= Provided entries =
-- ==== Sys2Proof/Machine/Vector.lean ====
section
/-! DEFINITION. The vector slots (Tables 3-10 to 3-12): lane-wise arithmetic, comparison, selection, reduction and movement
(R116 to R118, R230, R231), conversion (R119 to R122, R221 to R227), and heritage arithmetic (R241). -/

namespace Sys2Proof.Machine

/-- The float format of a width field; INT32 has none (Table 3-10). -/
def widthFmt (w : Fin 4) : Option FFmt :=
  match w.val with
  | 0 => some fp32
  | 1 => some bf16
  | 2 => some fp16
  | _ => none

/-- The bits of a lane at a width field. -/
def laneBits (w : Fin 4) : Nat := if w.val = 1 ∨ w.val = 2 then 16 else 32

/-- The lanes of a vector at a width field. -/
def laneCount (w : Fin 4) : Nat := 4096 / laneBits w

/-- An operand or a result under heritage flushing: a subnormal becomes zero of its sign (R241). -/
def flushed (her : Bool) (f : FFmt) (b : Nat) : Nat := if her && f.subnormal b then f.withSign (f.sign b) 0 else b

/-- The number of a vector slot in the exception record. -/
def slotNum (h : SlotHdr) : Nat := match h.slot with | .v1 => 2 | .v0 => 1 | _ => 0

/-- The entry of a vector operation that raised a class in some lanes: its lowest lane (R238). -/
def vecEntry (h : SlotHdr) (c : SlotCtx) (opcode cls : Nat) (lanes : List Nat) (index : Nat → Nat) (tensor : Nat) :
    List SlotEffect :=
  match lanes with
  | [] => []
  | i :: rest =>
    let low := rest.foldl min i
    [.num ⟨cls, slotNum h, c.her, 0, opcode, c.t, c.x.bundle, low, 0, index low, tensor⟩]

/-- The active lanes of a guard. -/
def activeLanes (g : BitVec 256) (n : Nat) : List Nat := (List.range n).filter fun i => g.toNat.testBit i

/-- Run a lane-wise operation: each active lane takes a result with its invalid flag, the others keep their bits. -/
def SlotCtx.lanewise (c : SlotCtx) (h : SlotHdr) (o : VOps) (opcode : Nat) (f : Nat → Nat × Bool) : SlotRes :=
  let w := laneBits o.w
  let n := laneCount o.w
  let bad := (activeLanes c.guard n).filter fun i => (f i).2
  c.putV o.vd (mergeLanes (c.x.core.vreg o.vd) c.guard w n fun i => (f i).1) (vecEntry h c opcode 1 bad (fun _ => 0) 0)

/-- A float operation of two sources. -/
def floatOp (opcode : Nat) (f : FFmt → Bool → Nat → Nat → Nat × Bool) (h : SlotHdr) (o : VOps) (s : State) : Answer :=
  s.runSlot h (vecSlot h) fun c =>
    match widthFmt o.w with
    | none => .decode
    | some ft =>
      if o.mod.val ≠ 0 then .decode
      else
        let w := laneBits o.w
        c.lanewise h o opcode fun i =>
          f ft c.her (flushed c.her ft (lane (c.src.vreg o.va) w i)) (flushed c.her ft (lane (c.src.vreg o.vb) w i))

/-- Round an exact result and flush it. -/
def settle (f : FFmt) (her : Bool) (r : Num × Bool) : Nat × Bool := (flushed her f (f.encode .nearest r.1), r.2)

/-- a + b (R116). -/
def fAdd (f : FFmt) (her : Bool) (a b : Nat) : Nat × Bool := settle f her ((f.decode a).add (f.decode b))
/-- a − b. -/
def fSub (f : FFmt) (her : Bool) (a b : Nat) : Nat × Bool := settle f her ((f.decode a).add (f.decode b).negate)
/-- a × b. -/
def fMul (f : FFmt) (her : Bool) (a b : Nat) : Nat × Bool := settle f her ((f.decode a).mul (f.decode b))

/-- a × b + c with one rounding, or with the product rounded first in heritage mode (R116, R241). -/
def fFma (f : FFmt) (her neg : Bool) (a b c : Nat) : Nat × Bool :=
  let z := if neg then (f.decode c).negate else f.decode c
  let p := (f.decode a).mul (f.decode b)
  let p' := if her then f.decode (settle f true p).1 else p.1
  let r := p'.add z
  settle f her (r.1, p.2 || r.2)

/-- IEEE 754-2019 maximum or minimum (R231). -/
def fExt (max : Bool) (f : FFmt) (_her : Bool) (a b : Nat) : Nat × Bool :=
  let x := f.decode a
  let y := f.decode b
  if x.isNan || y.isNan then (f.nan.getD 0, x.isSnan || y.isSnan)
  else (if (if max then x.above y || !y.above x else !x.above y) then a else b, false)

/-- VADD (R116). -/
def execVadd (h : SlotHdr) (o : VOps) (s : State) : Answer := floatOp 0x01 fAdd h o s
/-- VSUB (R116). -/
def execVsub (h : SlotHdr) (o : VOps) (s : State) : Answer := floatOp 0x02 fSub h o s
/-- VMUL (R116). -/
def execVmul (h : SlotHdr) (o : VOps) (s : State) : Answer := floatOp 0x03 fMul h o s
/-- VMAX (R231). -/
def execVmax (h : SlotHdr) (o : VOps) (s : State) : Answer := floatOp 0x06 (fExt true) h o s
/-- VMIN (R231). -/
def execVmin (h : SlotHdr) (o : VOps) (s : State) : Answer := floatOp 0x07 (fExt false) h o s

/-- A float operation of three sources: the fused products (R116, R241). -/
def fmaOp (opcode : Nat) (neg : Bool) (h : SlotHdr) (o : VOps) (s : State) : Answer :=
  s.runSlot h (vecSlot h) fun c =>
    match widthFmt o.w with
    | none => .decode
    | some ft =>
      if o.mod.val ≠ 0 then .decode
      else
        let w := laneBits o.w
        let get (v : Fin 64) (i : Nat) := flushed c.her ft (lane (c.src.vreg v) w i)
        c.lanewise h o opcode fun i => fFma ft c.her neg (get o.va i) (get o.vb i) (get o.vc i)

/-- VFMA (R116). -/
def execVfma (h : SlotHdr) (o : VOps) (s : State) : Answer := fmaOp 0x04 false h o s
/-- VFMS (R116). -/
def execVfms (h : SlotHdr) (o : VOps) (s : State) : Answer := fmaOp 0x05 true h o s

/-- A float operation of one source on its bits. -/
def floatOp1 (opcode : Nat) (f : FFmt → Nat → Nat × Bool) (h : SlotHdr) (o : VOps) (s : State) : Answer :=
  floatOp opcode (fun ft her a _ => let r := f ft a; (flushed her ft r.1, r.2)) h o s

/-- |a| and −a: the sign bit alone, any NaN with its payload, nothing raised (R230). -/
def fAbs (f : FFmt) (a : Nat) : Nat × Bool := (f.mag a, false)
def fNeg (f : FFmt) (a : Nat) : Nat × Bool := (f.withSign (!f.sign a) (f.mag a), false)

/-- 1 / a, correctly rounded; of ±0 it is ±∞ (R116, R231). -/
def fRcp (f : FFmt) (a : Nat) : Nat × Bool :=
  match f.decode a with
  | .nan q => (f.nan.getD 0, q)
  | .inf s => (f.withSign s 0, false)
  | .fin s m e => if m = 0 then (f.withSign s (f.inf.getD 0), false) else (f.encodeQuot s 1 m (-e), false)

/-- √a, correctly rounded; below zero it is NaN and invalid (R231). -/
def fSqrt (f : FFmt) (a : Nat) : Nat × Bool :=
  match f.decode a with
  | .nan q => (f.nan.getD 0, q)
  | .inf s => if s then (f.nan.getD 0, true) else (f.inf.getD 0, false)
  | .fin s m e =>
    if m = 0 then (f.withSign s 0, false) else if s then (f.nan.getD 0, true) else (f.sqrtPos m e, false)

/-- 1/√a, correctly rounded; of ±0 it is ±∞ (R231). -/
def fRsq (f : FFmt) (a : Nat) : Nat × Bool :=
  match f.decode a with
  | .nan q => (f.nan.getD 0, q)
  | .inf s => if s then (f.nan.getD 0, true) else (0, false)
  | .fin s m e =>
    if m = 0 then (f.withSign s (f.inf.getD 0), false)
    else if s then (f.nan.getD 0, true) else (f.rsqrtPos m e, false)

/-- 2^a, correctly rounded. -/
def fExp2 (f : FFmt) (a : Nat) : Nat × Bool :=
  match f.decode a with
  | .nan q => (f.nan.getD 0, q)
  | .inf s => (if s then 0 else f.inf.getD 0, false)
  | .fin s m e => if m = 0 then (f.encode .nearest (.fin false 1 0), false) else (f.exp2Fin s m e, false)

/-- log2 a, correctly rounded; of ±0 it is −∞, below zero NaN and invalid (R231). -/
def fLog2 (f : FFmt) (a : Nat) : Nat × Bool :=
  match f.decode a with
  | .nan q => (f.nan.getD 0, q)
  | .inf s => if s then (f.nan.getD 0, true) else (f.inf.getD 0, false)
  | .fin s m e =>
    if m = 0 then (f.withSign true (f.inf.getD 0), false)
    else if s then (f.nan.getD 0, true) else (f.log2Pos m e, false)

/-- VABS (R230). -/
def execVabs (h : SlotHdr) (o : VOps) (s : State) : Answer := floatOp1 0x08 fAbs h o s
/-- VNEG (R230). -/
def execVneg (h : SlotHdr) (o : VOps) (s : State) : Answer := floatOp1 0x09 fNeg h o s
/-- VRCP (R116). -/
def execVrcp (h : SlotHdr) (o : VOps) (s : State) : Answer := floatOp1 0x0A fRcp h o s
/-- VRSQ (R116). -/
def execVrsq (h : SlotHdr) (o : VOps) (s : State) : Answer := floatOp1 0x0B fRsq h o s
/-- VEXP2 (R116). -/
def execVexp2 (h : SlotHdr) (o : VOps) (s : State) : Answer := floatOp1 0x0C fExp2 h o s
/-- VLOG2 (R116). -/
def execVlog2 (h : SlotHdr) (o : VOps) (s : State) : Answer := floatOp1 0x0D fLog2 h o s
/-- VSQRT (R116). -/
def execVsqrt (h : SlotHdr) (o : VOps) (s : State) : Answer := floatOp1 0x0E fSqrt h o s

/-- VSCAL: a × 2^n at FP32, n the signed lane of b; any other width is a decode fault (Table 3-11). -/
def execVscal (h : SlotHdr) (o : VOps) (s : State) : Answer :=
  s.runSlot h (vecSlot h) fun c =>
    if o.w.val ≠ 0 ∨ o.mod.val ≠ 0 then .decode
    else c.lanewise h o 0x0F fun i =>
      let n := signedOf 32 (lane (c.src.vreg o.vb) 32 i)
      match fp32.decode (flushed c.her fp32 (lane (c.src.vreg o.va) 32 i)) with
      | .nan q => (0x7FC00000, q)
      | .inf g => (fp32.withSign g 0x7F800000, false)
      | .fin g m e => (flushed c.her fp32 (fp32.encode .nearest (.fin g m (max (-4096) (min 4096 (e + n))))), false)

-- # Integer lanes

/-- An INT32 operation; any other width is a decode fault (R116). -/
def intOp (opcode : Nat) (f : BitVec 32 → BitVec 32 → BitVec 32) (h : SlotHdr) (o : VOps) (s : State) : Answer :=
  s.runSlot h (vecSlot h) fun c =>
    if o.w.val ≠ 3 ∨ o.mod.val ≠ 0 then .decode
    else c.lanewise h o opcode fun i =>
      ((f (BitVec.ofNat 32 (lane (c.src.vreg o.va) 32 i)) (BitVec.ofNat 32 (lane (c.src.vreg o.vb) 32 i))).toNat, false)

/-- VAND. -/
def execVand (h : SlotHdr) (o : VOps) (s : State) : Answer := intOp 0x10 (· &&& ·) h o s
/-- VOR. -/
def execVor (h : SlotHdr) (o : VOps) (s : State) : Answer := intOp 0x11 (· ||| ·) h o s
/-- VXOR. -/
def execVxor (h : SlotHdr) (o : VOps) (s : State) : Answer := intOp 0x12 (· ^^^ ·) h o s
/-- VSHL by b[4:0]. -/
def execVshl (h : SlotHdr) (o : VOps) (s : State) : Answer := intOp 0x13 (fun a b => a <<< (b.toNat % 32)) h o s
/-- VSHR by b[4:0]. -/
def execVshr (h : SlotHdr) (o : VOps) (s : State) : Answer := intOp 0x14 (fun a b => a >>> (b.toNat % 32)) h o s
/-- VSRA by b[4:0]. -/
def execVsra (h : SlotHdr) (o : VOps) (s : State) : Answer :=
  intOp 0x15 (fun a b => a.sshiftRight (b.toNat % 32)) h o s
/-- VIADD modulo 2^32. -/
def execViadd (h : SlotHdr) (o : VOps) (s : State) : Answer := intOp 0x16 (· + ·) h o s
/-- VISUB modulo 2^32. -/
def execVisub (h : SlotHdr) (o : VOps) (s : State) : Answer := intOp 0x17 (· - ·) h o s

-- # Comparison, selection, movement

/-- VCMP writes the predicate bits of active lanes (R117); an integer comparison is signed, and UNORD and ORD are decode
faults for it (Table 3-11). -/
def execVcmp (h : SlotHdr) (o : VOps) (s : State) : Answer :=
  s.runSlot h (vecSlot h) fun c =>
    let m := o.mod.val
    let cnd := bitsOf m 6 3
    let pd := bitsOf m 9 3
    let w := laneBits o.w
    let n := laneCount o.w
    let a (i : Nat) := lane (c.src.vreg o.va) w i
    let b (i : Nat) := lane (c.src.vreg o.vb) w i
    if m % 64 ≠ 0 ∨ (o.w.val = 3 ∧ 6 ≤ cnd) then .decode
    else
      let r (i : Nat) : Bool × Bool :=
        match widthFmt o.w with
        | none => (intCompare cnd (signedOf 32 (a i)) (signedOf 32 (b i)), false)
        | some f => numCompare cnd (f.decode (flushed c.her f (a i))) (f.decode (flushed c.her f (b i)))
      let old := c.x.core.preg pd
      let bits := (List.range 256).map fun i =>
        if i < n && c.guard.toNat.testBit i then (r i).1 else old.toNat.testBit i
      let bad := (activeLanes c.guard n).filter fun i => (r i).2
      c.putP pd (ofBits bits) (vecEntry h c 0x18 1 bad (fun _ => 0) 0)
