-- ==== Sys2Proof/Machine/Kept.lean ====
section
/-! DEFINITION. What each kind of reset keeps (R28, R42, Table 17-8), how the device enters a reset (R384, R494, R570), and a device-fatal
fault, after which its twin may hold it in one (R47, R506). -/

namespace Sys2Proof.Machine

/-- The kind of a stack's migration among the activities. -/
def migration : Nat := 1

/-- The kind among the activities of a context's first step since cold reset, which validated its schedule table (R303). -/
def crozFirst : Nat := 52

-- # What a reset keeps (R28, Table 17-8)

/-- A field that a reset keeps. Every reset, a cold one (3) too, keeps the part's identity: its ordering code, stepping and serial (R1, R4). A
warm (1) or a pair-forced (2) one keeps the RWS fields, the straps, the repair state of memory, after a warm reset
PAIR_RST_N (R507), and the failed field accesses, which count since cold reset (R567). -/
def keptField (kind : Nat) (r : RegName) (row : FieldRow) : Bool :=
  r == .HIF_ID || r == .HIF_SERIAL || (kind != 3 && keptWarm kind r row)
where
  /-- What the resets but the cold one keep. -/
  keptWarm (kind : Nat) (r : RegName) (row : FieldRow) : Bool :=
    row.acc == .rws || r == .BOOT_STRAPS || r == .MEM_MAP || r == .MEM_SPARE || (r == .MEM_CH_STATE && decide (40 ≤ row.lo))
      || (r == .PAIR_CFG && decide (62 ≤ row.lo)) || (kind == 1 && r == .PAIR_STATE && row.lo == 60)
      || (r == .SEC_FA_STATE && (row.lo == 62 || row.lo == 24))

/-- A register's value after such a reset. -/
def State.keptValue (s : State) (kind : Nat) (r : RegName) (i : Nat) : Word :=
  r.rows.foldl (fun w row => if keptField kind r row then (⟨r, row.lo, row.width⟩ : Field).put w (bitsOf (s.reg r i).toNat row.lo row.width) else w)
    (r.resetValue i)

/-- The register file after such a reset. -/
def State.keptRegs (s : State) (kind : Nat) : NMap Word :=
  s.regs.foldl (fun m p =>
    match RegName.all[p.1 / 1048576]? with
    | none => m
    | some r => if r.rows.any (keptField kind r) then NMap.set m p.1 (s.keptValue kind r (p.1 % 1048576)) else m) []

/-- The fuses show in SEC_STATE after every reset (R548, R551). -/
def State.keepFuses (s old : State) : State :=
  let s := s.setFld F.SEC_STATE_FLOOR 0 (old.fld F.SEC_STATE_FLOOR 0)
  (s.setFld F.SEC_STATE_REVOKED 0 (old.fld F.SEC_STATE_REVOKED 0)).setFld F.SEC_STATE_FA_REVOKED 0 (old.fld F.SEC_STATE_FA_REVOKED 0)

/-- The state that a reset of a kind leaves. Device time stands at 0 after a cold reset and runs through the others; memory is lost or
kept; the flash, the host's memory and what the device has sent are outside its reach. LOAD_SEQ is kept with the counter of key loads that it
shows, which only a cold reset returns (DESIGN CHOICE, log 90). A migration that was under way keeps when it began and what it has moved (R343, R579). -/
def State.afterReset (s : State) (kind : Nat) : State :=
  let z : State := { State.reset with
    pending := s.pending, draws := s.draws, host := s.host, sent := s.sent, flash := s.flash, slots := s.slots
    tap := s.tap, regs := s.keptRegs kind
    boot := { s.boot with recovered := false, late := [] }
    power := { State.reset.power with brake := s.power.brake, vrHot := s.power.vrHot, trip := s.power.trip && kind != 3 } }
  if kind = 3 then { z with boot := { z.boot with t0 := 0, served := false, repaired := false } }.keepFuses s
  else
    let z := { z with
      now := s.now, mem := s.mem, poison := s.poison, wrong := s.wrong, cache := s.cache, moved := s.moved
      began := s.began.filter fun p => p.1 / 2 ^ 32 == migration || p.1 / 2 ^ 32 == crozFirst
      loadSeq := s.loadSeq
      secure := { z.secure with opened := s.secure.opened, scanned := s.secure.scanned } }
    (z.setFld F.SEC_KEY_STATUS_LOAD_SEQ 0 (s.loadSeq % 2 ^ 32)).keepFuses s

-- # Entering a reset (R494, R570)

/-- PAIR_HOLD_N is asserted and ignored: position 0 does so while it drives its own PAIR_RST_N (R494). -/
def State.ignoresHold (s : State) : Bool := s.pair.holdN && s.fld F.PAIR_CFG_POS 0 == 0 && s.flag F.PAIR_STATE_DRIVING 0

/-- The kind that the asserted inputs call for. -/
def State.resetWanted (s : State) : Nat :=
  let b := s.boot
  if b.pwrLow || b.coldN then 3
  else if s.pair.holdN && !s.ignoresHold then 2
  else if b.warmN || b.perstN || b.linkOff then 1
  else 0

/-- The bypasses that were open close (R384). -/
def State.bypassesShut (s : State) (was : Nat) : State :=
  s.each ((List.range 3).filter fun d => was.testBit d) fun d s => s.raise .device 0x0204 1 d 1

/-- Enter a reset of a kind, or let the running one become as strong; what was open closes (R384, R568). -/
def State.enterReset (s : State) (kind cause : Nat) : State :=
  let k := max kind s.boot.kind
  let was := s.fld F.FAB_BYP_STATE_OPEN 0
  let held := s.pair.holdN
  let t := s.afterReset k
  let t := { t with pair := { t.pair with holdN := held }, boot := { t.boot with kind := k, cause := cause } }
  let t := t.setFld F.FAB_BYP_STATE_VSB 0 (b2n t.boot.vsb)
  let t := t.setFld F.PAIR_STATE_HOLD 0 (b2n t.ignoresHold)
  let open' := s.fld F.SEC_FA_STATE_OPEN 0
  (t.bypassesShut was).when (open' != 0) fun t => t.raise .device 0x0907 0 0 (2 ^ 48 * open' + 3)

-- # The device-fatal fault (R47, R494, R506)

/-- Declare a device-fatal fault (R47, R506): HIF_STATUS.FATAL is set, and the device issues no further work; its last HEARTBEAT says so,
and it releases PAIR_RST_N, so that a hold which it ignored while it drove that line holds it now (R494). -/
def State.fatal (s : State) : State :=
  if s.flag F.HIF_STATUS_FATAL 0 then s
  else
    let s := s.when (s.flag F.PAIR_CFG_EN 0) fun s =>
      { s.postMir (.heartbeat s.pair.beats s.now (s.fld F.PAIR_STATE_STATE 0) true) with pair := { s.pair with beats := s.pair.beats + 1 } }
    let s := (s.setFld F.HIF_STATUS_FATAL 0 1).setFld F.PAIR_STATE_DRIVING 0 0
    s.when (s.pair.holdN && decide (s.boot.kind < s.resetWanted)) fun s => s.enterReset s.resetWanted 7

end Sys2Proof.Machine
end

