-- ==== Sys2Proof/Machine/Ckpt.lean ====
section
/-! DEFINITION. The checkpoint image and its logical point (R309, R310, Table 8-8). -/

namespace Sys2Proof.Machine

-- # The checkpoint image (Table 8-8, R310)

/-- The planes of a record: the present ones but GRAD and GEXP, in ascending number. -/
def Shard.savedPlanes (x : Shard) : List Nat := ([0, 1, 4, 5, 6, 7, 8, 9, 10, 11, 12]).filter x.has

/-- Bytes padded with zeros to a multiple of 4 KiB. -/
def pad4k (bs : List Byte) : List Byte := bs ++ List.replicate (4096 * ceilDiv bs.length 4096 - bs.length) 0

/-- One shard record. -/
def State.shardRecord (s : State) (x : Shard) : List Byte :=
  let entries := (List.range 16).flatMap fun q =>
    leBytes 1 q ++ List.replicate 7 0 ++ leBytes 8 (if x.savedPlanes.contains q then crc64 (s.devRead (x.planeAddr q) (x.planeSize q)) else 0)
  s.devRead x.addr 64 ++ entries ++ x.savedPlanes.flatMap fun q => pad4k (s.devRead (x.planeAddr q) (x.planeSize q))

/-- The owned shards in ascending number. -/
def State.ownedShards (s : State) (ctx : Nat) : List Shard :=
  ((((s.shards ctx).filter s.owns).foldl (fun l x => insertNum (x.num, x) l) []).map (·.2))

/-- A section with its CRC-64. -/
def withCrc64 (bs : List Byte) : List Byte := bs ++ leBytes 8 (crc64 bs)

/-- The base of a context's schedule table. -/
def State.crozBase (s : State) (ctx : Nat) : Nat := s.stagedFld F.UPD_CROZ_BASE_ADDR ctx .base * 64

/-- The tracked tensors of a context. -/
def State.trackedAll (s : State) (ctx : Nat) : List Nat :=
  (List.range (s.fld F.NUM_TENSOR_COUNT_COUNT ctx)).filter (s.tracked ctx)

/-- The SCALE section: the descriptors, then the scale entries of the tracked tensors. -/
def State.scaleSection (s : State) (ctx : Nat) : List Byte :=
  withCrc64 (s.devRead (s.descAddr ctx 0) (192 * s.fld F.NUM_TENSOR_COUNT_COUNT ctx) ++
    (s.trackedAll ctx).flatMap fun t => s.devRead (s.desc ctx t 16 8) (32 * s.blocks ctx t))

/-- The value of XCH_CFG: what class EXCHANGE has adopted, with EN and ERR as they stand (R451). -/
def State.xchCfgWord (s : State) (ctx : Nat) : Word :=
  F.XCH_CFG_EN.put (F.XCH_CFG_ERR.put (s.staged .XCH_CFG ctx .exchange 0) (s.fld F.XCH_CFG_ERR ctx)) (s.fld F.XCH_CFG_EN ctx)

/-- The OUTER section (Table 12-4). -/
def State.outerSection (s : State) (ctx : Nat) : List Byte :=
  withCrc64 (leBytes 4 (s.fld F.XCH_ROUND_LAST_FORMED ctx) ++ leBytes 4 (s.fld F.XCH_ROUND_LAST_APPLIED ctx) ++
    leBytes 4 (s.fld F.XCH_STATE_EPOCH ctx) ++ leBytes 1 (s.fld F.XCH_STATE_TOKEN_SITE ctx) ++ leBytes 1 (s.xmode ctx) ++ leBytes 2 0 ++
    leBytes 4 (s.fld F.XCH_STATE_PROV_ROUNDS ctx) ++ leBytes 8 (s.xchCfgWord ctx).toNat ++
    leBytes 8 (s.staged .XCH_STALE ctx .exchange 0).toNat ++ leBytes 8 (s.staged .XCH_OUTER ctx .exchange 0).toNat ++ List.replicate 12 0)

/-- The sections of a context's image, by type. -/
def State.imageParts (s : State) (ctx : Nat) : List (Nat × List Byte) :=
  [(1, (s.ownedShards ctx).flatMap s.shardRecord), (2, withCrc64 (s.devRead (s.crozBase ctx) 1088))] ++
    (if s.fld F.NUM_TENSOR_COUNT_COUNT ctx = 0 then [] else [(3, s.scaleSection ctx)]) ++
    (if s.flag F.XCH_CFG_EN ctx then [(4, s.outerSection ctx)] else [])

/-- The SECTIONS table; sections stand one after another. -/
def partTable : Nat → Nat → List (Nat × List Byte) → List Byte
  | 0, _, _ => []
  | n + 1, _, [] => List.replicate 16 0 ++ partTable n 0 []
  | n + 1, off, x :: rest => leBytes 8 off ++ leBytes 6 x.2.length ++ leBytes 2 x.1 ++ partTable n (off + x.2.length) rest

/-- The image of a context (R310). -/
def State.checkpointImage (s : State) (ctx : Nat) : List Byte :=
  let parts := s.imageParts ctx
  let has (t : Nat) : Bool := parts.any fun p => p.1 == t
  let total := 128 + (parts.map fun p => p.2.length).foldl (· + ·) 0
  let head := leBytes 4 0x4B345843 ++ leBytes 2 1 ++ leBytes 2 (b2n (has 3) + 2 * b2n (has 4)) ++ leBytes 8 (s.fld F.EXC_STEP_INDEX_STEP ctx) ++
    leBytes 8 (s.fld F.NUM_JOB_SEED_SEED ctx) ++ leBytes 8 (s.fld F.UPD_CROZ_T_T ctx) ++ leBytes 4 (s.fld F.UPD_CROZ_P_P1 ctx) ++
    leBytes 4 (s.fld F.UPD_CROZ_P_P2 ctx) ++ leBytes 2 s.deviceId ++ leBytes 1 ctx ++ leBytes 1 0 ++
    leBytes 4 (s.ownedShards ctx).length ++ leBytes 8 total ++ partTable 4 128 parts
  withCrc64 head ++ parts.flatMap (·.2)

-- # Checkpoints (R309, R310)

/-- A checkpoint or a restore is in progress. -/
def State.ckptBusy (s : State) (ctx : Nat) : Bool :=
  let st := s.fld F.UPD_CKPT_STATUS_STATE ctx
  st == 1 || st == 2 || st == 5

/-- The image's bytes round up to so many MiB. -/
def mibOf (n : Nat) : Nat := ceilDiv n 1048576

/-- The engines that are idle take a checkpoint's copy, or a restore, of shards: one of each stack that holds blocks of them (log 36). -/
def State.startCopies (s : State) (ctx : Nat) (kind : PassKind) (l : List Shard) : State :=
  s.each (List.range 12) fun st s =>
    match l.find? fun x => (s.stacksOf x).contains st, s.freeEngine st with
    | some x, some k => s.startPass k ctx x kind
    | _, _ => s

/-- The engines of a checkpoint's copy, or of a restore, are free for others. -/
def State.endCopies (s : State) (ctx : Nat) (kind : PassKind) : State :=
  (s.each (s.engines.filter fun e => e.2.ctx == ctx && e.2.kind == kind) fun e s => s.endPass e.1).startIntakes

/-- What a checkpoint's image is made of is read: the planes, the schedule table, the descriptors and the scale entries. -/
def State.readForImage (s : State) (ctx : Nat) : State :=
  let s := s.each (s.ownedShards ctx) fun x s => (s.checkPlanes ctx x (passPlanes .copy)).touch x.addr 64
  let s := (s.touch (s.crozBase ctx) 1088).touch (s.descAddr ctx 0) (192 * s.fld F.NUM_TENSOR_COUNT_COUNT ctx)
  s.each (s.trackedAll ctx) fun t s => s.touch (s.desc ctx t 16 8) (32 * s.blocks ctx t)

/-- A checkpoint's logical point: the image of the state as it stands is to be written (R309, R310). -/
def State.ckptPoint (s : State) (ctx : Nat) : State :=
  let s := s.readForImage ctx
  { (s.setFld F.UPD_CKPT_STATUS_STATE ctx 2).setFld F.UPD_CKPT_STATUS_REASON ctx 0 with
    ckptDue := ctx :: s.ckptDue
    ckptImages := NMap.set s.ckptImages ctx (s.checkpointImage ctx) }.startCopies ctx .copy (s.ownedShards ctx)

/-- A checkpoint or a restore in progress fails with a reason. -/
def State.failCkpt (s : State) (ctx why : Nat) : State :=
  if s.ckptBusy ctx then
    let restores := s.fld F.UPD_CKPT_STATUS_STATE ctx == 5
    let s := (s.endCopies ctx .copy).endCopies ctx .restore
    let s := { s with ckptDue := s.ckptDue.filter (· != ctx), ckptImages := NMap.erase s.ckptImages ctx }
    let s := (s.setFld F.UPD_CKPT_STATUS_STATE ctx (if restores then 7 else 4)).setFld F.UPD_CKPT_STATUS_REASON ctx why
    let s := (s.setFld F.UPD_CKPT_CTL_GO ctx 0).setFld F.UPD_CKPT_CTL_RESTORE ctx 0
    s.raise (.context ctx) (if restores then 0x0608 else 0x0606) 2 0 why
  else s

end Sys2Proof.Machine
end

= Task directions =
Working from the material above, restate word for word the lines between the line with "leBytes 1 q" and the line with "def State.xchCfgWord (s", both included, and only those.

= Answer for this exercise =
    leBytes 1 q ++ List.replicate 7 0 ++ leBytes 8 (if x.savedPlanes.contains q then crc64 (s.devRead (x.planeAddr q) (x.planeSize q)) else 0)
  s.devRead x.addr 64 ++ entries ++ x.savedPlanes.flatMap fun q => pad4k (s.devRead (x.planeAddr q) (x.planeSize q))

/-- The owned shards in ascending number. -/
def State.ownedShards (s : State) (ctx : Nat) : List Shard :=
  ((((s.shards ctx).filter s.owns).foldl (fun l x => insertNum (x.num, x) l) []).map (·.2))

/-- A section with its CRC-64. -/
def withCrc64 (bs : List Byte) : List Byte := bs ++ leBytes 8 (crc64 bs)

/-- The base of a context's schedule table. -/
def State.crozBase (s : State) (ctx : Nat) : Nat := s.stagedFld F.UPD_CROZ_BASE_ADDR ctx .base * 64

/-- The tracked tensors of a context. -/
def State.trackedAll (s : State) (ctx : Nat) : List Nat :=
  (List.range (s.fld F.NUM_TENSOR_COUNT_COUNT ctx)).filter (s.tracked ctx)

/-- The SCALE section: the descriptors, then the scale entries of the tracked tensors. -/
def State.scaleSection (s : State) (ctx : Nat) : List Byte :=
  withCrc64 (s.devRead (s.descAddr ctx 0) (192 * s.fld F.NUM_TENSOR_COUNT_COUNT ctx) ++
    (s.trackedAll ctx).flatMap fun t => s.devRead (s.desc ctx t 16 8) (32 * s.blocks ctx t))

/-- The value of XCH_CFG: what class EXCHANGE has adopted, with EN and ERR as they stand (R451). -/
def State.xchCfgWord (s : State) (ctx : Nat) : Word :=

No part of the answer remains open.